Prompt
Nothing outside the range below should be printed. Output exactly the lines from the line with "wordXNN 0x4 x nn" to the line with "wordXNN 0xC x nn", both included.

(Beginning of Entries supplied)

-- ==== Sys2Proof/Decode.lean ====
section
/-! DEFINITION. The decoder (R60 to R67), total on every word and every byte sequence, and after it the encoder, written
from the layouts of R62. -/

namespace Sys2Proof

/-! ### Bytes of a word -/

/-- The word of two bytes: `hi` in bits 15..8, `lo` in bits 7..0 (R46, R60). -/
def wordOfBytes (hi lo : Byte) : Word := hi ++ lo

/-- `w[15:8]`, the byte at the lower address. -/
def highByte (w : Word) : Byte := w.extractLsb' 8 8

/-- `w[7:0]`, the byte at the higher address. -/
def lowByte (w : Word) : Byte := w.extractLsb' 0 8

/-! ### Fields (R61) -/

/-- The primary opcode `w[15:12]`. -/
def fieldOp (w : Word) : BitVec 4 := w.extractLsb' 12 4

/-- The register number a 4-bit field holds. -/
def regOfField (f : BitVec 4) : Reg := ⟨f.toNat, f.isLt⟩

/-- The 4-bit field that holds a register number. -/
def fieldOfReg (r : Reg) : BitVec 4 := BitVec.ofNat 4 r.val

/-- X = `w[11:8]`. -/
def fieldX (w : Word) : Reg := regOfField (w.extractLsb' 8 4)

/-- Y = `w[7:4]`. -/
def fieldY (w : Word) : Reg := regOfField (w.extractLsb' 4 4)

/-- N = `w[3:0]`. -/
def fieldN (w : Word) : BitVec 4 := w.extractLsb' 0 4

/-- NN = `w[7:0]`. -/
def fieldNN (w : Word) : Byte := w.extractLsb' 0 8

/-- NNN = `w[11:0]`. -/
def fieldNNN (w : Word) : BitVec 12 := w.extractLsb' 0 12

/-! ### Decode (R64, R65) -/

/-- Primary opcode 0x0: on the whole word. The all-zero word is the sentinel (R66). -/
def decodeZero (w : Word) : Option Instr :=
  if w = 0x0000 then some .halt0
  else if w = 0x00E0 then some .cls
  else if w = 0x00EE then some .ret
  else none

/-- Primary opcode 0x8: on the low nibble. -/
def decodeAlu (w : Word) : Option Instr :=
  match (fieldN w).toNat with
  | 0x0 => some (.ldReg (fieldX w) (fieldY w))
  | 0x1 => some (.orReg (fieldX w) (fieldY w))
  | 0x2 => some (.andReg (fieldX w) (fieldY w))
  | 0x3 => some (.xorReg (fieldX w) (fieldY w))
  | 0x4 => some (.addReg (fieldX w) (fieldY w))
  | 0x5 => some (.subReg (fieldX w) (fieldY w))
  | 0x6 => some (.shrReg (fieldX w) (fieldY w))
  | 0x7 => some (.subnReg (fieldX w) (fieldY w))
  | 0xE => some (.shlReg (fieldX w) (fieldY w))
  | _ => none

/-- Primary opcode 0xE: on the low byte. -/
def decodeKeys (w : Word) : Option Instr :=
  if fieldNN w = 0x9E then some (.skp (fieldX w))
  else if fieldNN w = 0xA1 then some (.sknp (fieldX w))
  else none

/-- Primary opcode 0xF: on the low byte. -/
def decodeMisc (w : Word) : Option Instr :=
  if fieldNN w = 0x07 then some (.ldVxDt (fieldX w))
  else if fieldNN w = 0x0A then some (.ldVxKey (fieldX w))
  else if fieldNN w = 0x15 then some (.ldDtVx (fieldX w))
  else if fieldNN w = 0x18 then some (.ldStVx (fieldX w))
  else if fieldNN w = 0x1E then some (.addIdx (fieldX w))
  else if fieldNN w = 0x29 then some (.ldGlyph (fieldX w))
  else if fieldNN w = 0x33 then some (.storeBcd (fieldX w))
  else if fieldNN w = 0x55 then some (.storeRegs (fieldX w))
  else if fieldNN w = 0x65 then some (.loadRegs (fieldX w))
  else none

/-- The instruction of a word: dispatch on the high nibble, then as R64's table says; `none` for an illegal word
(R67). -/
def decodeWord (w : Word) : Option Instr :=
  match (fieldOp w).toNat with
  | 0x0 => decodeZero w
  | 0x1 => some (.jp (fieldNNN w))
  | 0x2 => some (.call (fieldNNN w))
  | 0x3 => some (.seImm (fieldX w) (fieldNN w))
  | 0x4 => some (.sneImm (fieldX w) (fieldNN w))
  | 0x5 => if fieldN w = 0 then some (.seReg (fieldX w) (fieldY w)) else none
  | 0x6 => some (.ldImm (fieldX w) (fieldNN w))
  | 0x7 => some (.addImm (fieldX w) (fieldNN w))
  | 0x8 => decodeAlu w
  | 0x9 => if fieldN w = 0 then some (.sneReg (fieldX w) (fieldY w)) else none
  | 0xA => some (.ldIdx (fieldNNN w))
  | 0xB => some (.jpV0 (fieldNNN w))
  | 0xC => some (.rnd (fieldX w) (fieldNN w))
  | 0xD => some (.drw (fieldX w) (fieldY w) (fieldN w))
  | 0xE => decodeKeys w
  | 0xF => decodeMisc w
  | _ => none

/-- Decoding a byte sequence: the first two bytes, high byte first (R46, R60), and the bytes after them. -/
def decodeBytes : List Byte → Option (Instr × List Byte)
  | hi :: lo :: rest => (decodeWord (wordOfBytes hi lo)).map fun i => (i, rest)
  | _ => none

/-! ### Encode (R62, R65) -/

/-- Format XY: `op X Y fn`. -/
def wordXY (op : BitVec 4) (x y : Reg) (fn : BitVec 4) : Word := op ++ fieldOfReg x ++ fieldOfReg y ++ fn

/-- Formats XNN and X: `op X NN`. -/
def wordXNN (op : BitVec 4) (x : Reg) (nn : Byte) : Word := op ++ fieldOfReg x ++ nn

/-- Format NNN: `op NNN`. -/
def wordNNN (op : BitVec 4) (nnn : BitVec 12) : Word := op ++ nnn

/-- The word of an instruction. -/
def encode : Instr → Word
  | .halt0 => 0x0000
  | .cls => 0x00E0
  | .ret => 0x00EE
  | .jp nnn => wordNNN 0x1 nnn
  | .call nnn => wordNNN 0x2 nnn
  | .seImm x nn => wordXNN 0x3 x nn
  | .sneImm x nn => wordXNN 0x4 x nn
  | .seReg x y => wordXY 0x5 x y 0x0
  | .ldImm x nn => wordXNN 0x6 x nn
  | .addImm x nn => wordXNN 0x7 x nn
  | .ldReg x y => wordXY 0x8 x y 0x0
  | .orReg x y => wordXY 0x8 x y 0x1
  | .andReg x y => wordXY 0x8 x y 0x2
  | .xorReg x y => wordXY 0x8 x y 0x3
  | .addReg x y => wordXY 0x8 x y 0x4
  | .subReg x y => wordXY 0x8 x y 0x5
  | .shrReg x y => wordXY 0x8 x y 0x6
  | .subnReg x y => wordXY 0x8 x y 0x7
  | .shlReg x y => wordXY 0x8 x y 0xE
  | .sneReg x y => wordXY 0x9 x y 0x0
  | .ldIdx nnn => wordNNN 0xA nnn
  | .jpV0 nnn => wordNNN 0xB nnn
  | .rnd x nn => wordXNN 0xC x nn
  | .drw x y n => wordXY 0xD x y n
  | .skp x => wordXNN 0xE x 0x9E
  | .sknp x => wordXNN 0xE x 0xA1
  | .ldVxDt x => wordXNN 0xF x 0x07
  | .ldVxKey x => wordXNN 0xF x 0x0A
  | .ldDtVx x => wordXNN 0xF x 0x15
  | .ldStVx x => wordXNN 0xF x 0x18
  | .addIdx x => wordXNN 0xF x 0x1E
  | .ldGlyph x => wordXNN 0xF x 0x29
  | .storeBcd x => wordXNN 0xF x 0x33
  | .storeRegs x => wordXNN 0xF x 0x55
  | .loadRegs x => wordXNN 0xF x 0x65

/-- The two bytes of an instruction as memory holds them, high byte first (R60). -/
def encodeBytes (i : Instr) : List Byte := [highByte (encode i), lowByte (encode i)]

/-! ### The host's view of the decoder -/

/-- The two bytes, as the hardware stores them, of an instruction that spec/opcode_table.json numbers as `w`, of which it
gives `nbits` bits; bits above `nbits` are 0. -/
def tableBytes (nbits w : Nat) : List Byte :=
  let word : Word := BitVec.ofNat 16 (w % 2 ^ nbits)
  [highByte word, lowByte word]

/-- The instruction the decoder reads from an instruction whose bits spec/opcode_table.json numbers as `w`. -/
def decodeTableWord (nbits w : Nat) : Option Instr := (decodeBytes (tableBytes nbits w)).map (·.1)

end Sys2Proof
end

(End of Entries supplied)

Solution to the exercise
  | .sneImm x nn => wordXNN 0x4 x nn
  | .seReg x y => wordXY 0x5 x y 0x0
  | .ldImm x nn => wordXNN 0x6 x nn
  | .addImm x nn => wordXNN 0x7 x nn
  | .ldReg x y => wordXY 0x8 x y 0x0
  | .orReg x y => wordXY 0x8 x y 0x1
  | .andReg x y => wordXY 0x8 x y 0x2
  | .xorReg x y => wordXY 0x8 x y 0x3
  | .addReg x y => wordXY 0x8 x y 0x4
  | .subReg x y => wordXY 0x8 x y 0x5
  | .shrReg x y => wordXY 0x8 x y 0x6
  | .subnReg x y => wordXY 0x8 x y 0x7
  | .shlReg x y => wordXY 0x8 x y 0xE
  | .sneReg x y => wordXY 0x9 x y 0x0
  | .ldIdx nnn => wordNNN 0xA nnn
  | .jpV0 nnn => wordNNN 0xB nnn
  | .rnd x nn => wordXNN 0xC x nn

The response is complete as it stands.